Summer camps: on the internet, young people report sexual violence – France



Every summer, Ana

he frequented the leisure center of his hometown, Normandy. A new 24 year old host was very kind to her when she was 13 years old. But “during an outing to the pool, where I was the only girl, she abused me in the locker room,” she says. The 17-year-old speaks for the first time about this rape, encouraged by similar testimonials posted on social media, in particular TikTok, widely used by young people.

The Bafa pointed out

The move was launched in early March by 21-year-old Anissa, an influencer and host of summer camps, who received “hundreds of testimonials” after making a video on the subject on TikTok, seen over 1, 5 million times.
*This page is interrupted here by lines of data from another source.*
/-- From every state of the cycle its successor is reached, so is the successor's, and so on. -/
theorem Run.leadsTo_iterate_cycleNext (hc : configOK c = true) (hfair : r.WeaklyFair) (f : FState)
    (j : Nat) : r.LeadsTo (fun s => s.fstate = f) (fun s => s.fstate = cycleNext^[j] f) := by
  induction j with
  | zero => exact fun n hn => ⟨n, le_rfl, hn⟩
  | succ j ih =>
    intro n hn
    obtain ⟨m₁, hm₁, h₁⟩ := ih n hn
    obtain ⟨m₂, hm₂, h₂⟩ := r.leadsTo_ready hc hfair _ m₁ h₁
    obtain ⟨m₃, hm₃, h₃⟩ := r.leadsTo_of_ready hc hfair _ m₂ h₂
    refine ⟨m₃, hm₁.trans (hm₂.trans hm₃), ?_⟩
    rw [Function.iterate_succ_apply']
    exact h₃

end

/-- The cycle of R22 goes from each of its states to each. -/
theorem exists_iterate_cycleNext {f g : FState} (hf : f ≠ .reserved) (hg : g ≠ .reserved) :
    ∃ j, cycleNext^[j] f = g := by
  have hto : cycleNext^[7 - (fstateCode f).toNat] f = .break_ := by
    cases f
    case reserved => exact absurd rfl hf
    all_goals rfl
  have hfrom : cycleNext^[(fstateCode g).toNat] .break_ = g := by
    cases g
    case reserved => exact absurd rfl hg
    all_goals rfl
  exact ⟨_, by rw [Function.iterate_add_apply, hto, hfrom]⟩

/-- Settles O60: the run goes on from state to state of the cycle (`Run.leadsTo_iterate_cycleNext`), and
each time it leaves BREAK there is one more BRK (`Run.leadsTo_brk`). -/
theorem fairRunsCycleForever : Obligations.FairRunsCycleForever := by
  unfold Obligations.FairRunsCycleForever
  intro c r hc hfair
  have hvisits : ∀ f : FState, f ≠ .reserved → ∀ n, ∃ m, n ≤ m ∧ (r.at_ m).fstate = f := by
    intro f hf n
    obtain ⟨-, -, -, -, -, -, -, -, -, -, -, -, -, -, hcode⟩ := (r.steady hc n).inv
    obtain ⟨j, rfl⟩ := exists_iterate_cycleNext hcode hf
    exact r.leadsTo_iterate_cycleNext hc hfair _ j n rfl
  refine ⟨hvisits, fun k => ?_⟩
  induction k with
  | zero => exact ⟨0, Nat.zero_le _⟩
  | succ k ih =>
    obtain ⟨n, hn⟩ := ih
    obtain ⟨m, hm, hbreak⟩ := hvisits .break_ (by decide) n
    have hk := hn.trans ((r.wire_prefix hm).sublist.count_le _)
    obtain ⟨m', -, hm'⟩ := r.leadsTo_brk hc hfair k m ⟨hbreak, hk⟩
    exact ⟨m', hm'⟩

end Sys2Proof.Machine
end
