-- ==== Sys2Proof/Machine/Unpacker.lean ====
section
/-! DEFINITION. `bit_unpacker` (42_bit_unpacker.md): its three actions and the meanings of its four ops. -/

namespace Sys2Proof.Machine

open Sys2Proof

/-- R130: the registers first, then the tests, so a rejected shape stands in them. -/
def upStartAct (c : Config) (shape : Dim × Dim) (u : UpUnit) : Act UpUnit :=
  checkShape c shape.1 shape.2 { u with dp := ShapeRegs.ofShape shape.1 shape.2 }

/-- R131, the loop's emission: the bit with its end-of-row flag, and the column counter moved on. -/
def upEmitBit (b : Bit) (u : UpUnit) : UpUnit :=
  { u.emitData ⟨b, u.dp.eol⟩ with dp := u.dp.advance }

/-- R131, one turn of the loop: bit `k` of the byte, if the frame still wants bits. -/
def upBitTurn (byte : Byte) (k : Nat) (u : UpUnit) : Act UpUnit :=
  if u.nOut.toNat < u.dp.total.toNat then
    match getBit byte k with
    | .ok b => .ok (upEmitBit b u)
    | .error e => u.fail e
  else .ok u

/-- R131. -/
def upDataAct (byte : Byte) (u : UpUnit) : Act UpUnit :=
  if u.nOut.toNat = u.dp.total.toNat then u.fail .protocolViolation
  else (Act.forEach (upBitTurn byte) [0, 1, 2, 3, 4, 5, 6, 7] u).andThen
    fun u => .ok { u with nIn := u.nIn + 1 }

/-- R132: too few bytes. -/
def upEndAct (u : UpUnit) : Act UpUnit :=
  if u.nOut.toNat < u.dp.total.toNat then u.fail .protocolViolation else .ok u

/-- R93 for the unpacker. -/
def upAccept (c : Config) (op : UpOp) (u : UpUnit) : UpUnit := accept (upStartAct c) upDataAct upEndAct op u

/-- UP.START rows, cols (R130). -/
def execUpStart (rows cols : Dim) (s : State) : Host.Outcome State Fault Refusal :=
  .next { s with up := upAccept s.config (.start (rows, cols)) s.up }

/-- UP.DATA byte (R131). -/
def execUpData (byte : Byte) (s : State) : Host.Outcome State Fault Refusal :=
  .next { s with up := upAccept s.config (.data byte) s.up }

/-- UP.END (R132). -/
def execUpEnd (s : State) : Host.Outcome State Fault Refusal :=
  .next { s with up := upAccept s.config .close s.up }

/-- UP.RSVD (R133). -/
def execUpRsvd (s : State) : Host.Outcome State Fault Refusal :=
  .next { s with up := upAccept s.config .rsvd s.up }

end Sys2Proof.Machine
end

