-- ==== Sys2Proof/Safety.lean ====
section
/-! DEFINITION. What counts as a safe run: the invariants of the units (10_state.md R31), what the logs say (20_memory.md R68), which output is valid (60_exceptions.md R222), and the environment's duties (70_reset_and_hazards.md). -/

namespace Sys2Proof.Machine

open Sys2Proof

/-- What holds of the control registers in every mode: the counters within `CAP` (R28), `err` never
InvalidBitIndex (60_exceptions.md R213), nonzero in mode ERR (R29) and 0 in mode RUN. -/
def UnitState.CtrlInv {D α : Type} (c : Config) (u : UnitState D α) : Prop :=
  u.nIn.toNat ≤ c.cap ∧ u.nOut.toNat ≤ c.cap ∧ u.err ≠ .invalidBitIndex ∧
  (u.mode = .err → u.err ≠ .noError) ∧ (u.mode = .run → u.err = .noError)

/-- R31, packer. -/
def PkInv (c : Config) (u : PkUnit) : Prop :=
  u.CtrlInv c ∧
  (u.mode = .run → u.dp.bitpos.toNat = u.nIn.toNat % 8 ∧ u.nOut.toNat = u.nIn.toNat / 8 ∧
    ∀ k, u.dp.bitpos.toNat ≤ k → u.dp.acc.getLsbD k = false)

/-- R31, the shape registers of unpacker and decoder, `n` bits having been emitted. -/
def ShapeRegs.Inv (c : Config) (r : ShapeRegs) (n : Nat) : Prop :=
  1 ≤ r.rows.toNat ∧ 1 ≤ r.cols.toNat ∧ r.total.toNat = r.rows.toNat * r.cols.toNat ∧ r.total.toNat ≤ c.cap ∧
  n ≤ r.total.toNat ∧ r.col.toNat = n % r.cols.toNat

/-- R31, unpacker. -/
def UpInv (c : Config) (u : UpUnit) : Prop :=
  u.CtrlInv c ∧
  (u.mode = .run → u.dp.Inv c u.nOut.toNat ∧ u.nOut.toNat = min (8 * u.nIn.toNat) u.dp.total.toNat)

/-- R31, encoder. -/
def EnInv (c : Config) (u : EnUnit) : Prop :=
  u.CtrlInv c ∧ (u.mode = .run → (u.dp.curCnt = 0 ↔ u.nIn = 0))

/-- R31, decoder. -/
def DeInv (c : Config) (u : DeUnit) : Prop :=
  u.CtrlInv c ∧
  (u.mode = .run → u.dp.shape.Inv c u.nOut.toNat ∧ u.dp.curVal = xor initVal (decide (u.nIn.toNat % 2 = 1)))

/-- R31 for the machine, at the capacity it carries. -/
def State.Inv (s : State) : Prop :=
  PkInv s.config s.pk ∧ UpInv s.config s.up ∧ EnInv s.config s.en ∧ DeInv s.config s.de

/-- The ops accepted since the last reset, oldest first, from a log, which is newest first. -/
def opsSinceReset {α : Type} : List (Obs α) → List Instr
  | [] => []
  | .reset :: _ => []
  | .accepted i :: rest => opsSinceReset rest ++ [i]
  | .delivered _ :: rest => opsSinceReset rest

/-- The beats delivered since the last reset, oldest first. -/
def beatsSinceReset {α : Type} : List (Obs α) → List (Beat α)
  | [] => []
  | .reset :: _ => []
  | .accepted _ :: rest => beatsSinceReset rest
  | .delivered b :: rest => beatsSinceReset rest ++ [b]

/-- R68 for one unit: accepting, from reset, the ops the log records gives the unit's registers, and emits
the delivered beats followed by the pending ones. -/
def Explains {D α : Type} (c : Config) (unitOf : State → UnitState D α) (log : List (Obs α)) (u : UnitState D α) : Prop :=
  ∃ t, execAll (opsSinceReset log) (State.resetWith c) = .next t ∧
    unitOf t = { u with outq := beatsSinceReset log ++ u.outq }

/-- R68 for the machine. -/
def State.Coherent (s : State) : Prop :=
  Explains s.config State.pk s.pkLog s.pk ∧ Explains s.config State.up s.upLog s.up ∧
  Explains s.config State.en s.enLog s.en ∧ Explains s.config State.de s.deLog s.de

/-- R243: what an environment holds of a unit's output: the frames it may commit, oldest first, and the payloads
that are still provisional. -/
structure Held (α : Type) where
  committed : List (List α)
  provisional : List α
deriving DecidableEq, Repr

/-- R243, R241: a DATA beat is provisional until the DONE of its frame; a DONE with code 0 commits the frame, and a
DONE with an error, or a reset that cuts the frame short, undoes it. -/
def Held.observe {α : Type} (o : Obs α) (h : Held α) : Held α :=
  match o with
  | .accepted _ => h
  | .delivered (.data v) => { h with provisional := h.provisional ++ [v] }
  | .delivered (.done e _) => ⟨if e = .noError then h.committed ++ [h.provisional] else h.committed, []⟩
  | .reset => { h with provisional := [] }

/-- What an environment holds after all that a log records, which is newest first. -/
def heldOf {α : Type} (log : List (Obs α)) : Held α := log.foldr Held.observe ⟨[], []⟩

/-- The observations that end a frame's provisional output: the delivery of a DONE, and a reset. -/
def Obs.endsFrame {α : Type} : Obs α → Bool
  | .accepted _ | .delivered (.data _) => false
  | .delivered (.done _ _) | .reset => true

/-- What was observed between an older and a newer log of one unit. -/
def seenSince {α : Type} (old log : List (Obs α)) : List (Obs α) := log.take (log.length - old.length)

/-- R249: a unit's run of a frame is over, `seen` being what was observed of it: its DONE beat was the last beat
delivered, nothing is pending, the mode is IDLE, and `err` and `n_out` are as the DONE beat reported them. -/
def UnitState.over {D α : Type} [DecidableEq α] (u : UnitState D α) (seen : List (Obs α)) : Bool :=
  decide (u.mode = .idle) && u.outq.isEmpty &&
    decide ((beatsSinceReset seen).getLast? = some (.done u.err u.nOut))

/-- R249 for a unit of a machine that ran from `old` to `s`. -/
def State.unitOver (old s : State) : UnitId → Bool
  | .pk => s.pk.over (seenSince old.pkLog s.pkLog)
  | .up => s.up.over (seenSince old.upLog s.upLog)
  | .en => s.en.over (seenSince old.enLog s.enLog)
  | .de => s.de.over (seenSince old.deLog s.deLog)

/-- R248: the most DATA beats an op can emit. -/
def dataBeatBound : Instr → Nat
  | .pkData _ => 1
  | .pkEnd => 1
  | .upData _ => 8
  | .enData _ => 2
  | .enEnd => 1
  | .deData _ => 255
  | .pkStart | .pkRsvd | .upStart _ _ | .upEnd | .upRsvd | .enStart | .enRsvd | .deStart _ _ | .deEnd | .deRsvd => 0

/-- The units an event concerns. -/
def Event.units : Event → List UnitId
  | .pk _ => [.pk]
  | .up _ => [.up]
  | .en _ => [.en]
  | .de _ => [.de]
  | .link .pkToUp => [.pk, .up]
  | .link .upToEn => [.up, .en]
  | .link .enToDe => [.en, .de]

/-- R242: reset is applied before the first op is accepted. -/
def resetFirst {w : Nat} : List (Edge w) → Bool
  | [] => true
  | e :: rest => e.rst || (!e.accepts && resetFirst rest)

/-- R248: `s_valid` and `s_word` are held until the op is accepted. -/
def holdsOffer {w : Nat} : List (Edge w) → Bool
  | [] => true
  | [_] => true
  | e :: f :: rest =>
    (!e.sValid || e.accepts || (f.sValid && decide (f.sWord = e.sWord))) && holdsOffer (f :: rest)

/-- The edges of each unit in a script. -/
def pkEdges (script : List Event) : List (Edge 10) :=
  script.filterMap fun ev => match ev with
    | .pk e => some e
    | .up _ | .en _ | .de _ | .link _ => none
def upEdges (script : List Event) : List (Edge 34) :=
  script.filterMap fun ev => match ev with
    | .up e => some e
    | .pk _ | .en _ | .de _ | .link _ => none
def enEdges (script : List Event) : List (Edge 3) :=
  script.filterMap fun ev => match ev with
    | .en e => some e
    | .pk _ | .up _ | .de _ | .link _ => none
def deEdges (script : List Event) : List (Edge 34) :=
  script.filterMap fun ev => match ev with
    | .de e => some e
    | .pk _ | .up _ | .en _ | .link _ => none

/-- R248, R249: an offered word, held from edge to edge, is accepted. -/
def acceptedLater {w : Nat} (word : BitVec w) : List (Edge w) → Bool
  | [] => false
  | e :: rest => e.sValid && decide (e.sWord = word) && (e.accepts || acceptedLater word rest)

/-- R249: no op offered at one of the edges is never accepted. -/
def offersAccepted {w : Nat} : List (Edge w) → Bool
  | [] => true
  | e :: rest => (!e.sValid || e.accepts || acceptedLater e.sWord rest) && offersAccepted rest

/-- R249: no op a script offers to the unit is never accepted. -/
def scriptAccepted (script : List Event) : UnitId → Bool
  | .pk => offersAccepted (pkEdges script)
  | .up => offersAccepted (upEdges script)
  | .en => offersAccepted (enEdges script)
  | .de => offersAccepted (deEdges script)

/-- R249: running the whole script of `s` ends the run of every unit it uses: of one unit, the run of a frame; of the
units of a cycle (R200), the cycle. -/
def runOver (used : List UnitId) (s : State) : Bool :=
  match steps s.script.length s with
  | .next t => used.all fun u => scriptAccepted s.script u && s.unitOver t u
  | .fault _ => false
  | .refused _ => false

/-- The duties R242 and R248 put on a script, unit by unit. No step depends on them: a script that breaks
them is still a script (93 U17). -/
def dutiful (script : List Event) : Bool :=
  resetFirst (pkEdges script) && resetFirst (upEdges script) && resetFirst (enEdges script) && resetFirst (deEdges script) &&
  holdsOffer (pkEdges script) && holdsOffer (upEdges script) && holdsOffer (enEdges script) && holdsOffer (deEdges script)

end Sys2Proof.Machine
end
The feminist activist wants to show the “problem” of the animation sector so that there is “an evolution”. “I heard animators sexualize 13-year-old girls, flirt, ask them for their number,” says Anissa.

Like other supervisors, she considers that the issue of sexual violence is insufficiently addressed during the training of the certificate of facilitator (Bafa) which allows the guardianship of minors, on a one-off basis, in leisure centers or summer camps.

The Bafa is very interesting but too short

“It doesn’t teach us how to detect signs of violence,” says Sonia

, 24, who works in animation and has already noticed inappropriate behavior in some colleagues. “The Bafa is very interesting but too short.”

To obtain this diploma, accessible from the age of 17, it is necessary to follow a general theoretical training of eight days offered by various entities, carry out a practical internship of 14 days and participate in an in-depth session of six days.

“We do a specific job on the emotional relationship and authority” in front of children so that the future facilitator can get a good position, says Laurent Bernardi, national director of Ceméa, Bafa training organizations. According to him, the issue of sexual violence is “systematically addressed.” However, it can be “fairly quick” to say that any sexual intercourse between a minor and an adult who has authority over him is prohibited by law, he adds.

Some criticize the close ages of minors and supervisors, a setting that can encourage flirting.

For Anne-Sophie Chéron, a clinical psychologist, the main thing is to “explain to young instructors that they may be of interest” and that “they should not break the boundaries.” “The child or adolescent seeks tenderness, he may find himself embarked, in spite of himself, on something that goes further if the facilitator is not very clear about the boundaries,” he explains.

Freedom of expression

It’s her

she was “manipulated” at the age of 14 by a 27-year-old cheerleader at the Ardèche campsite where she spent her holidays. “He said sweet words to me, he gave me affection, I believed in him, I didn’t realize it was serious,” says the young woman who got excited. At 23, he now says he hopes “young people can see this kind of message” and dare to “talk” about it.

Attacks occur everywhere but in summer camps, some children are in a fragile situation because they are far from their parents.

Anonymous witnesses, posted on #MeTooAnimation accounts, also report child sexual abuse. “Assaults occur everywhere but in summer camps, some children are in a fragile situation because they are away from their parents,” describes Violaine Guérin, founder of the Stop Sexual Violence Association. In January, the Independent Commission on Incest and Sexual Violence against Children (Civise) reported that 10% of the first 3,800 witnesses it had received referred to victims of sexual violence in institutions (schools, sports clubs, etc.). ). Of this sample, 20% of the witnesses refer to a summer house. The Ciivise, which calls for victims of sexual violence to be declared to the institutions (0,805,802,804), will publish recommendations on Thursday to strengthen the “culture of protection”.